Jessica Schurich updated the Advisory Board on West Nile Virus and mosquito control activities for the current  summer season.     West Nile Virus (WNV) is a mosquito-borne viral disease that is maintained through a transmission cycle between birds and mosquitoes.  The first human cases of WNV occurred in Colorado in 2003.  Colorado Mosquito Control Inc. contracts with the County and several surrounding cities and towns for mosquito monitoring and control.   Ms.
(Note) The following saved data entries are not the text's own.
-- ==== Sys2Proof/Tests/Slice0.lean ====
section
/-! SUPPORT. The model's own tests: ill-formed terms are refused, a word written out from the spec's encoding decodes for
every constructor, one step of every instruction against the examples and vectors of spec/ (named at each test), and
for every statement with hypotheses a state that meets them. -/

namespace Sys2Proof.Tests

open Sys2Proof.Machine

/-! ### Well-formedness -/

theorem test_wf_bitat : (Instr.accBitAt .writer 128).wellFormed = false := by decide
theorem test_wf_heapInsert : (Instr.heapInsert 511).wellFormed = false := by decide
theorem test_wf_code : (Instr.code (List.replicate 256 true)).wellFormed = false := by
  decide +kernel
theorem test_wf_pad : (Instr.pad 8).wellFormed = false := by decide

/-! ### Decoding: words written out from 30_encoding.md R90, R92, R96, R99 to R106, bit 0 of an id first -/

theorem test_decode_nop : decode ⟨.cmd, [false, false]⟩ =
    .ok .nop := by rfl
theorem test_decode_compress : decode ⟨.cmd, [true, false]⟩ =
    .ok .compress := by rfl
theorem test_decode_decompress : decode ⟨.cmd, [false, true]⟩ =
    .ok .decompress := by rfl
theorem test_decode_reservedCmd3 : decode ⟨.cmd, [true, true]⟩ =
    .ok .reservedCmd3 := by rfl
theorem test_decode_accClear : decode ⟨.uop, [false, false, false, false, false, false, true]⟩ =
    .ok (.accClear .reader) := by rfl
theorem test_decode_accIsFull : decode ⟨.uop, [true, false, false, false, false, false, false]⟩ =
    .ok (.accIsFull .writer) := by rfl
theorem test_decode_accPushBit : decode ⟨.uop, [false, true, false, false, false, false, true, true]⟩ =
    .ok (.accPushBit .reader true) := by rfl
theorem test_decode_accBitAt : decode ⟨.uop, [true, true, false, false, false, false, false, true, false, false, false, false, false, true]⟩ =
    .ok (.accBitAt .writer 65) := by rfl
theorem test_decode_wrFlush : decode ⟨.uop, [false, false, true, false, false, false]⟩ =
    .ok .wrFlush := by rfl
theorem test_decode_wrWriteBits : decode ⟨.uop, [true, false, true, false, false, false, true, true, false]⟩ =
    .ok (.wrWriteBits [true, true, false]) := by rfl
theorem test_decode_wrWriteByte : decode ⟨.uop, [false, true, true, false, false, false, true, false, false, false, false, false, true, false]⟩ =
    .ok (.wrWriteByte 0x41#8) := by rfl
theorem test_decode_wrFinish : decode ⟨.uop, [true, true, true, false, false, false]⟩ =
    .ok .wrFinish := by rfl
theorem test_decode_rdRefill : decode ⟨.uop, [false, false, false, true, false, false]⟩ =
    .ok .rdRefill := by rfl
theorem test_decode_rdPopBit : decode ⟨.uop, [true, false, false, true, false, false]⟩ =
    .ok .rdPopBit := by rfl
theorem test_decode_rdPopByte : decode ⟨.uop, [false, true, false, true, false, false]⟩ =
    .ok .rdPopByte := by rfl
theorem test_decode_freqScan : decode ⟨.uop, [false, false, false, false, true, false]⟩ =
    .ok .freqScan := by rfl
theorem test_decode_heapInsert : decode ⟨.uop, [false, false, false, true, true, false, false, true, false, false, false, false, false, false, true]⟩ =
    .ok (.heapInsert 258) := by rfl
theorem test_decode_heapExtractMin : decode ⟨.uop, [true, false, false, true, true, false]⟩ =
    .ok .heapExtractMin := by rfl
theorem test_decode_tbLeaves : decode ⟨.uop, [false, true, false, true, true, false]⟩ =
    .ok .tbLeaves := by rfl
theorem test_decode_tbMerge : decode ⟨.uop, [true, true, false, true, true, false]⟩ =
    .ok .tbMerge := by rfl
theorem test_decode_tbBuild : decode ⟨.uop, [false, false, true, true, true, false]⟩ =
    .ok .tbBuild := by rfl
theorem test_decode_tcSerialize : decode ⟨.uop, [false, false, false, false, false, true]⟩ =
    .ok .tcSerialize := by rfl
theorem test_decode_tcDeserialize : decode ⟨.uop, [true, false, false, false, false, true]⟩ =
    .ok .tcDeserialize := by rfl
theorem test_decode_ctDerive : decode ⟨.uop, [false, false, false, true, false, true]⟩ =
    .ok .ctDerive := by rfl
theorem test_decode_encLen : decode ⟨.uop, [false, false, false, false, true, true]⟩ =
    .ok .encLen := by rfl
theorem test_decode_encBody : decode ⟨.uop, [true, false, false, false, true, true]⟩ =
    .ok .encBody := by rfl
theorem test_decode_decLen : decode ⟨.uop, [false, true, false, false, true, true]⟩ =
    .ok .decLen := by rfl
theorem test_decode_decWalk : decode ⟨.uop, [true, true, false, false, true, true]⟩ =
    .ok .decWalk := by rfl
theorem test_decode_len : decode ⟨.lenTok, [false, true, false, true, false, false, false, false, false, false, false, false, false, false, false, false, false, false, false, false, false, false, false, false, false, false, false, false, false, false, false, false]⟩ =
    .ok (.len 10#32) := by rfl
theorem test_decode_internal : decode ⟨.nodeTok, [false]⟩ =
    .ok .internal := by rfl
theorem test_decode_leaf : decode ⟨.nodeTok, [true, true, false, false, false, false, false, true, false]⟩ =
    .ok (.leaf 0x41#8) := by rfl
theorem test_decode_code : decode ⟨.codeTok, [true, false]⟩ =
    .ok (.code [true, false]) := by rfl
theorem test_decode_pad : decode ⟨.padTok, [false, false, false]⟩ =
    .ok (.pad 3) := by rfl
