-- ==== Sys2Proof/Machine/Step.lean ====
section
/-! DEFINITION. One clock edge (R12, R91): a state that is no machine of the block is refused (R100, R101); any other
runs the operation its latched word selects (R54, R90). -/

namespace Sys2Proof.Machine

/-- One clock edge. -/
def step (s : State) : Host.Outcome State Fault Refusal :=
  match machineRefusal s with
  | some r => .refused r
  | none => exec (decodeWord s.cfg.layout (fetchWord s)) s

/-- The state with a table word stored where the next step takes its operation: in the latch. The table's words are
written under `REF` (R49), the layout of the reset state. -/
def State.withFetchWord (s : State) (nbits w : Nat) : State :=
  s.setLatch (BitVec.ofNat 8 (w % 2 ^ nbits))

end Sys2Proof.Machine
end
Schurich used a PowerPoint presentation to illustrate mosquito biology, the use of  bacterial larvicides (Bti – containing dormant bacterial spores), and the location of mosquito traps and WNV test results.  The summer has been very dry, and the numbers of the Culex species of mosquitoes that most readily transmit the virus have been relatively low.  The number of mosquito pools that have tested positive for the virus was also low until a sharp spike for the traps collected during the first full week in August.  This increase in mosquito infection rates clearly shows that the risk of WNV transmission to humans has spiked, and that people should take precautions to  protect themselves from mosquito bites and the chance of WNV transmission.


Prevention remains the main activity that people can take to limit mosquito bites and transmission of the virus.  The Department’s website has information about WNV and actions people can take on its website at


In response to a question about regulation of chemicals used for mosquito larval and adult control, it was pointed out that a National Pollution Discharge Elimination System (NPDES) general permit has been issued for these uses, and the it will be fully implemented in 2013.  Jennifer Schurich indicated that her company is very involved with that process and has taken appropriate steps to ensure full compliance.  Information about the NPDES program for pesticide applicators is available on the Colorado Department of Public Health and Environment website at


BCC Liaison Comments:

Commissioner Gaiter welcomed the new members and thanked the Advisory Board for their efforts. 


Approval of July Minutes:

Minutes from the July meeting were approved as presented.



Kimberly Karish noted that CSU is no longer actively pursuing a partner to develop a wind farm at Maxwell Ranch.  This item was of interest to the EAB, and will be classified as inactive status. 


Melissa Chalona recently attended a forum on regional oil and gas development in Northern Colorado.  The meeting was a joint informational meeting of the Associated General Contractors of Colorado and the American Council of Engineering Professionals.  She also noted that the Fort Collins City Council is meeting the same time as the EAB meeting to consider potential regulations on oil and gas operations in the City.


Kimberly Karish noted that the Environmental Impact Statement for the Over the River art project on the Arkansas River between Salida and Canyon City proposed by the artist Christo has been approved by the Bureau of Land Management.  The project is not moving forward at this time however, because it is tied up with lawsuits and administrative appeals. 


EAB Issue Index:

Doug Ryan will update the Issue Index related to the topics discussed at the meeting.  A number of updates were made to the EAB member coordinator assignments on the index.